═════ Stored data

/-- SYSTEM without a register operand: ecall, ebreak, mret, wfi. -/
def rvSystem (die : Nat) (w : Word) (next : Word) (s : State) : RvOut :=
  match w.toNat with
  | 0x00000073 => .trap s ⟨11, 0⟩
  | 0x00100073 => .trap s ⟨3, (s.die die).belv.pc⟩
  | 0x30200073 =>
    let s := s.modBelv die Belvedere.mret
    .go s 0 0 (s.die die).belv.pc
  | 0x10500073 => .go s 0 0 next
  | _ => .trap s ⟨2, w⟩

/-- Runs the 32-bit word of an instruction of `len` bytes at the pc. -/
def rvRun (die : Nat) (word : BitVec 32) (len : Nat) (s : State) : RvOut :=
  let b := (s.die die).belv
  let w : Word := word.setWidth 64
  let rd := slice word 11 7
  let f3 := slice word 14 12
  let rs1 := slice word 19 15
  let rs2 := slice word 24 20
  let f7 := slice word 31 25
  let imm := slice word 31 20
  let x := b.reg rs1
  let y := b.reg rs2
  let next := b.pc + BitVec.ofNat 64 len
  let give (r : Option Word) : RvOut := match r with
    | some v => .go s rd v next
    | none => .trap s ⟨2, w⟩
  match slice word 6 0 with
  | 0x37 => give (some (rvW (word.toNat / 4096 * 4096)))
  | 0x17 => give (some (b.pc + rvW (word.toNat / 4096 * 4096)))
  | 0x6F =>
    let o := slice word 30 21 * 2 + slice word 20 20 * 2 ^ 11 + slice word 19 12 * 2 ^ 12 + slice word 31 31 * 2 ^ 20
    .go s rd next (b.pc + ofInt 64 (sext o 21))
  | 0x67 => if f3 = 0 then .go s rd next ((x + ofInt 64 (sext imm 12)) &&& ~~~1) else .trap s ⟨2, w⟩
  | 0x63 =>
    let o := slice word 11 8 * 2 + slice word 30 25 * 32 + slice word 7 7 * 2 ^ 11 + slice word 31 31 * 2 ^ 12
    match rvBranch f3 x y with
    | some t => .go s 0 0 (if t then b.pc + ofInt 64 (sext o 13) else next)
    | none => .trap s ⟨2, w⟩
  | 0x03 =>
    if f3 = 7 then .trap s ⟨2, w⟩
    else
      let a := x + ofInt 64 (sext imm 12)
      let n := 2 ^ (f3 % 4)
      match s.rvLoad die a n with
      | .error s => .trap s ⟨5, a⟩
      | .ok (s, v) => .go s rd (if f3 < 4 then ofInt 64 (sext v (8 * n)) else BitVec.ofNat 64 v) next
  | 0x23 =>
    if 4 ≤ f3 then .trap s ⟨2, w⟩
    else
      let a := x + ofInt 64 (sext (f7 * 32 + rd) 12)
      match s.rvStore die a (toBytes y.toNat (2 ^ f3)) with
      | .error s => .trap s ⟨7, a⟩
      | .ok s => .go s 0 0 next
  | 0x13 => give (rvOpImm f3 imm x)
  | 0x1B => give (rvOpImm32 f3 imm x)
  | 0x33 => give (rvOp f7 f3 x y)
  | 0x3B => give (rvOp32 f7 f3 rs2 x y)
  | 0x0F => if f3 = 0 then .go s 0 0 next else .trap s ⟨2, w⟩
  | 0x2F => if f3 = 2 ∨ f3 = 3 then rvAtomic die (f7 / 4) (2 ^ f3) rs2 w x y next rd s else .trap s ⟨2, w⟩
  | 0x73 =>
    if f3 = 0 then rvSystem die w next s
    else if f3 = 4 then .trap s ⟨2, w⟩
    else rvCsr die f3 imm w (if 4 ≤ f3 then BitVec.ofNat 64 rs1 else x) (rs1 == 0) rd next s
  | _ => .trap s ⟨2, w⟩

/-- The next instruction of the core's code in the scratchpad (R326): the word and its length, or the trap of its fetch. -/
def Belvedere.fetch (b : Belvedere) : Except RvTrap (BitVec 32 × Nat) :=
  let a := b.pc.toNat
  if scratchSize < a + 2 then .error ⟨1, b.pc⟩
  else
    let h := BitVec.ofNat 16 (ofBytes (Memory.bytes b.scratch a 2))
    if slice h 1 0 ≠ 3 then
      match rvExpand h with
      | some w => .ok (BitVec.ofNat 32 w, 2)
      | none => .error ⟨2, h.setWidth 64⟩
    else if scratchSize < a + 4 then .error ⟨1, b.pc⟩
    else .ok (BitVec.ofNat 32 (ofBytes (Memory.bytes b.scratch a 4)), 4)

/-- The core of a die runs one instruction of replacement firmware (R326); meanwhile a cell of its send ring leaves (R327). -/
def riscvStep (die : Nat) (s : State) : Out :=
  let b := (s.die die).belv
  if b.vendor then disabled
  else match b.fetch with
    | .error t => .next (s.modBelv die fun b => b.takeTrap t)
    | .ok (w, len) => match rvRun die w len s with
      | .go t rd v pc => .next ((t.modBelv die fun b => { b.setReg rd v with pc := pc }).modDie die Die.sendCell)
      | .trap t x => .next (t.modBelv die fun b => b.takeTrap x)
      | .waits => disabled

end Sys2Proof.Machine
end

══════════
═════ Stored data

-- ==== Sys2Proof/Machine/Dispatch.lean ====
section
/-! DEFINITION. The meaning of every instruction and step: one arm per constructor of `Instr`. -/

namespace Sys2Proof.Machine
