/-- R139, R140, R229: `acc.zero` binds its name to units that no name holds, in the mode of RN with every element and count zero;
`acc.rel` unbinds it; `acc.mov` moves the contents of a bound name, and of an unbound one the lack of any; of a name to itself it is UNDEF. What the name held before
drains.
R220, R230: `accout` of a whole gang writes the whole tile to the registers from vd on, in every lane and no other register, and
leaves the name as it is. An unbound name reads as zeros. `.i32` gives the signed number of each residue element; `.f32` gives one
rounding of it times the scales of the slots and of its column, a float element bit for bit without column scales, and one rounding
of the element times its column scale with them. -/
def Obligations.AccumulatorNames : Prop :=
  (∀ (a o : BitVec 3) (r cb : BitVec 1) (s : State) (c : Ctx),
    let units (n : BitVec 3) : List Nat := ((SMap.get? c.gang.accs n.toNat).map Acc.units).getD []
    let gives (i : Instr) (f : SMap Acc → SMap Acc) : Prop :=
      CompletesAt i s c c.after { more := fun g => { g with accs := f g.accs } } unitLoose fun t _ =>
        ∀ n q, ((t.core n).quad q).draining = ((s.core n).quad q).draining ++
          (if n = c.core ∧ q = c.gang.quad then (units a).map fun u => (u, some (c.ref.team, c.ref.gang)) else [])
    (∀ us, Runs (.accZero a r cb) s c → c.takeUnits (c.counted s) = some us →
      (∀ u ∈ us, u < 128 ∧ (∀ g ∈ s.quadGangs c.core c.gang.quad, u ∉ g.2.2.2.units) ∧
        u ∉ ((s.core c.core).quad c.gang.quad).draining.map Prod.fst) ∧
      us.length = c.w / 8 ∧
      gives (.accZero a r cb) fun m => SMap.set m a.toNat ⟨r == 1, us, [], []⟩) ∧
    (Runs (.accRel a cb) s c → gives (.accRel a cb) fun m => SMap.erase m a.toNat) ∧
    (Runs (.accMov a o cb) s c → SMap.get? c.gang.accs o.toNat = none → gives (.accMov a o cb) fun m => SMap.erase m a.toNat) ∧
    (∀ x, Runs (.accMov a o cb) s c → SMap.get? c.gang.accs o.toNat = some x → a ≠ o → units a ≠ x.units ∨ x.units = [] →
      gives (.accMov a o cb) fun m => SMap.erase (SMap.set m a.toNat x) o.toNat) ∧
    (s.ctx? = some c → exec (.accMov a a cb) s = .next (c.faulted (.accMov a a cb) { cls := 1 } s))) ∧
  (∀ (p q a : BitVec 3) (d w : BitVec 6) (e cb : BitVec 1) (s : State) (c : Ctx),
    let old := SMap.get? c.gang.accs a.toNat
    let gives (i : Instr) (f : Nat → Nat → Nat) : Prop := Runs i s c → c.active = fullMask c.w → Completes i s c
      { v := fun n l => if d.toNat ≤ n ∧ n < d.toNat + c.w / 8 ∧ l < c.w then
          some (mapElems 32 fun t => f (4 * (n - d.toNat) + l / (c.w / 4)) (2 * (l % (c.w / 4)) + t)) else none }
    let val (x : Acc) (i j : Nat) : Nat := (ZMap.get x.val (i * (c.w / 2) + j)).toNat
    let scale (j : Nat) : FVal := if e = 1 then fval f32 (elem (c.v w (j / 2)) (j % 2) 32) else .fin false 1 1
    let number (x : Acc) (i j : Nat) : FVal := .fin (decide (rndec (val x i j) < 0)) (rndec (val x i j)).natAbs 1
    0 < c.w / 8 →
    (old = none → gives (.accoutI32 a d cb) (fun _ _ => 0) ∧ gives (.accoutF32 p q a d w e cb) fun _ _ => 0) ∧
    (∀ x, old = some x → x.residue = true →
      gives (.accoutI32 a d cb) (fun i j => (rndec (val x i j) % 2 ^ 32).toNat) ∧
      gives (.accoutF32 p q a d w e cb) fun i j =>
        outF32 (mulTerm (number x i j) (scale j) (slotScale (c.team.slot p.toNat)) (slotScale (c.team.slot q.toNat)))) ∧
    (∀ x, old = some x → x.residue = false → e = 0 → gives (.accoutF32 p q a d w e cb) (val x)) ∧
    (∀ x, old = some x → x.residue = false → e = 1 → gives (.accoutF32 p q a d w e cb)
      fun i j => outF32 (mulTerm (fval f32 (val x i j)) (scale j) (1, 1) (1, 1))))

══════════
═════ Stored data

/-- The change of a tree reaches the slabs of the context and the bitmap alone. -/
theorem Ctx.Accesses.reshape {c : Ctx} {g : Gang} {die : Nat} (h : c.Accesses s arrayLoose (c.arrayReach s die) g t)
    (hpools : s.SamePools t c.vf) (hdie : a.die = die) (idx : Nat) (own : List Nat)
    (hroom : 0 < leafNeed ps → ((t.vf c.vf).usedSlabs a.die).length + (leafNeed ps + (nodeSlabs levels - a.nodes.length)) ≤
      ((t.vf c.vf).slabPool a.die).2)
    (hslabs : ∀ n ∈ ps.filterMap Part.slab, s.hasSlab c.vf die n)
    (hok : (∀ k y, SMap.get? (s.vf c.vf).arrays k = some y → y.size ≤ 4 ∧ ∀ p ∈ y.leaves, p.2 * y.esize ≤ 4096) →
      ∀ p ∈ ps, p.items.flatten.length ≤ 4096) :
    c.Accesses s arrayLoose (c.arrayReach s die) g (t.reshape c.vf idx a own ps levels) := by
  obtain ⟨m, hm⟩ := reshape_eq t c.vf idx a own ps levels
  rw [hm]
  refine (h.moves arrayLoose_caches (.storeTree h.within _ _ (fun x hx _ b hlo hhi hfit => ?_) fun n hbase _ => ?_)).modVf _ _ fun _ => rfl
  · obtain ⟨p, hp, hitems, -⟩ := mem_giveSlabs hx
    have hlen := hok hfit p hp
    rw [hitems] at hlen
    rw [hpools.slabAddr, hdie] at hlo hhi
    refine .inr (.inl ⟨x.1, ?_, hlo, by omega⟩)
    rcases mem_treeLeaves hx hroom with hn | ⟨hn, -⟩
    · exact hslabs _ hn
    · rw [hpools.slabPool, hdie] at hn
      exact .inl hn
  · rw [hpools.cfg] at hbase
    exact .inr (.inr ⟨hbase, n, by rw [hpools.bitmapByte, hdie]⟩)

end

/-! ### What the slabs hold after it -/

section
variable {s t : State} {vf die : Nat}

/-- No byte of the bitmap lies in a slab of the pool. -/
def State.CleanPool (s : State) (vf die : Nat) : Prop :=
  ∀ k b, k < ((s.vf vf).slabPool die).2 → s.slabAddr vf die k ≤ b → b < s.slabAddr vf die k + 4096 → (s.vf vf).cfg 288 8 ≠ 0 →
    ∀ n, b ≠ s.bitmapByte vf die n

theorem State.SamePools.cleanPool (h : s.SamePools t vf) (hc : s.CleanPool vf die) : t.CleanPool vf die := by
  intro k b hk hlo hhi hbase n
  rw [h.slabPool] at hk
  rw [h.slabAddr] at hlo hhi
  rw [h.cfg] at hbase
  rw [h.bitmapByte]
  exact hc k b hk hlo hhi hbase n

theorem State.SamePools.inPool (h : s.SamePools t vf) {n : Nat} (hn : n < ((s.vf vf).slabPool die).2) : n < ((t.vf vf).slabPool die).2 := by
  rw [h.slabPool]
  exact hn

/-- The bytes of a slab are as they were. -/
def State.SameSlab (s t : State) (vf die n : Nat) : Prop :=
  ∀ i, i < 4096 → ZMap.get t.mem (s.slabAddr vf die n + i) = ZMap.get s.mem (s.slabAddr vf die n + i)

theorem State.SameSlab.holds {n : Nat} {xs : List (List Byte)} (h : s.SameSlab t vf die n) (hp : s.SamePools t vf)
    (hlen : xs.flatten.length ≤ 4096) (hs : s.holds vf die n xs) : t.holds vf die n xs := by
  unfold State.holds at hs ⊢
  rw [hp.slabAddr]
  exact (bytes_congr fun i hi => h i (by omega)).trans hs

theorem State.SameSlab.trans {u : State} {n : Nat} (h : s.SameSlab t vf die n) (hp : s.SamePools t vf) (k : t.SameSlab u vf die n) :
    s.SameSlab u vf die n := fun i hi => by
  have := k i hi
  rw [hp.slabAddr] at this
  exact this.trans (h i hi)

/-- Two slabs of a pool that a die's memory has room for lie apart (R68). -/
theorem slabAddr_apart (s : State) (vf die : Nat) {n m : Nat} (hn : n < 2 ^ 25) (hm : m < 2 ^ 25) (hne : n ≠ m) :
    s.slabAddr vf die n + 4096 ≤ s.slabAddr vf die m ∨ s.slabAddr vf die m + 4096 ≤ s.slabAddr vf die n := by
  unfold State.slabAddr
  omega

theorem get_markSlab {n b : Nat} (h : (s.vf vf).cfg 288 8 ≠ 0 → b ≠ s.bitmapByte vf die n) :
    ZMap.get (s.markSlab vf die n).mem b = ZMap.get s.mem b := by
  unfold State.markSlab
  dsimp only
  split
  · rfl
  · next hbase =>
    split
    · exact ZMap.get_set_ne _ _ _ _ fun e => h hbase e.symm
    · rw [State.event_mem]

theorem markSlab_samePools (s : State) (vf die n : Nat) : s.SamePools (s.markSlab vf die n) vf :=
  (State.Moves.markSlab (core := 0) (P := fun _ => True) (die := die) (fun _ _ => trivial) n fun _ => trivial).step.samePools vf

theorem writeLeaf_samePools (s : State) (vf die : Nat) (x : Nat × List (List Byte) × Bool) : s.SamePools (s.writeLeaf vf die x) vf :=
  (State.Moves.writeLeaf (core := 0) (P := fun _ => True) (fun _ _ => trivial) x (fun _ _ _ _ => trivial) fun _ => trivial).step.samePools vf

══════════

Your objective | Tally the lines of the records that hold the word "column" and output only the total.

Final answer | 2